## ASSIGNMENT
Filter the material, keeping only lines with the word "Laws".
━━ INFORMATION
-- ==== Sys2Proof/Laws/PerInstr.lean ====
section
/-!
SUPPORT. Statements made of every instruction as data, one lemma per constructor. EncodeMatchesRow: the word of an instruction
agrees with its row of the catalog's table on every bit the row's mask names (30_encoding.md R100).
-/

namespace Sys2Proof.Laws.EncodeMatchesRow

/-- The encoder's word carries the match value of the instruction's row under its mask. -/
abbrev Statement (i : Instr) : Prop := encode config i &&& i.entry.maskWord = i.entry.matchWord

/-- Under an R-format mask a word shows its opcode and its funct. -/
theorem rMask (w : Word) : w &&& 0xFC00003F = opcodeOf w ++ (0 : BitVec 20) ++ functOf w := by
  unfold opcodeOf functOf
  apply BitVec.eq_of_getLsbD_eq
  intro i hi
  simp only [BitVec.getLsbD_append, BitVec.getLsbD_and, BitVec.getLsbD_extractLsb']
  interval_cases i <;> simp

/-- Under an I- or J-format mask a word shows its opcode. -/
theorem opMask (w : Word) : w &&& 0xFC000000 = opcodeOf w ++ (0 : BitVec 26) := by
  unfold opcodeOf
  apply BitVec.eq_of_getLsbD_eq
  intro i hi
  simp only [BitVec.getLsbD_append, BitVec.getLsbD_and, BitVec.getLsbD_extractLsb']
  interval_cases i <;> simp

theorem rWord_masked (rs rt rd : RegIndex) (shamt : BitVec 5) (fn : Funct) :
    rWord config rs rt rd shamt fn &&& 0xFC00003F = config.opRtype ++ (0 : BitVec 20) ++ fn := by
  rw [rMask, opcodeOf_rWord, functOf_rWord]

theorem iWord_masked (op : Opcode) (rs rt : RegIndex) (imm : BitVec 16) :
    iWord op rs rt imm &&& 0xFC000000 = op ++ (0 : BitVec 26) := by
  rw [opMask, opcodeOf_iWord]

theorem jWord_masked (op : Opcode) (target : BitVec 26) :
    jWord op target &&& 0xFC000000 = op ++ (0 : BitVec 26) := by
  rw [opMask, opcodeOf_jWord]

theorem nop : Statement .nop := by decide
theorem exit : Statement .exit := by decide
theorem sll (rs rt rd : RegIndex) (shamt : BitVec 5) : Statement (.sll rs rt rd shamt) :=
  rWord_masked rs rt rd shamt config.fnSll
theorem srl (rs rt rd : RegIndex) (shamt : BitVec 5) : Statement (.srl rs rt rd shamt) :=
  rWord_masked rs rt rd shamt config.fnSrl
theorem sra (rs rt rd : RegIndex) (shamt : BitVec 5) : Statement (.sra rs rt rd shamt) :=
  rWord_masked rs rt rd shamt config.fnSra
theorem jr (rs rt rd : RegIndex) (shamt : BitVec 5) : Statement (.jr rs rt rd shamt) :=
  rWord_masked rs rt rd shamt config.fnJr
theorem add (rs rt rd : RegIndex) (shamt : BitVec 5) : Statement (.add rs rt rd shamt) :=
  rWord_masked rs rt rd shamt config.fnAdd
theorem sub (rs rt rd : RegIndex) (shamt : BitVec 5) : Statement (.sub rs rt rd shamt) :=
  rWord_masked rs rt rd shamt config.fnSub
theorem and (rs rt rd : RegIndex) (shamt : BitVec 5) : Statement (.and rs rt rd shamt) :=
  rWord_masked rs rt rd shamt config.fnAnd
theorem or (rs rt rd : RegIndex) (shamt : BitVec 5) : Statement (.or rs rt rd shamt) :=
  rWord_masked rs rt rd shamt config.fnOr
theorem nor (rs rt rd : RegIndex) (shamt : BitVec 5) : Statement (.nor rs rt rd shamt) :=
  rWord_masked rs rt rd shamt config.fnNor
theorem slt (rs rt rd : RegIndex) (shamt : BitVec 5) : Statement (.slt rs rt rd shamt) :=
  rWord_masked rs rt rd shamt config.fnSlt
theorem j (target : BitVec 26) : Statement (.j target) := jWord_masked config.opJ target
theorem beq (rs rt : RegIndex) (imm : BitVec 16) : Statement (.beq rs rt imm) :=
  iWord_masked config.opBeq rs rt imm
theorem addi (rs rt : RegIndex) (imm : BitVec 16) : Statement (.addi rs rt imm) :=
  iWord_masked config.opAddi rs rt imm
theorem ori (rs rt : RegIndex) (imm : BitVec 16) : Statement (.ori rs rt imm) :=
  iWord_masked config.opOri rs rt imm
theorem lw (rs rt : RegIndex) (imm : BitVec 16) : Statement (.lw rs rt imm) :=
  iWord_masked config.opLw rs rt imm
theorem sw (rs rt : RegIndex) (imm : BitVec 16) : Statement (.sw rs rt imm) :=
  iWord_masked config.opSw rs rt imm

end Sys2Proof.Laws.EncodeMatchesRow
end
━━━━
## ANSWER TO THIS EXERCISE
-- ==== Sys2Proof/Laws/PerInstr.lean ====
namespace Sys2Proof.Laws.EncodeMatchesRow
end Sys2Proof.Laws.EncodeMatchesRow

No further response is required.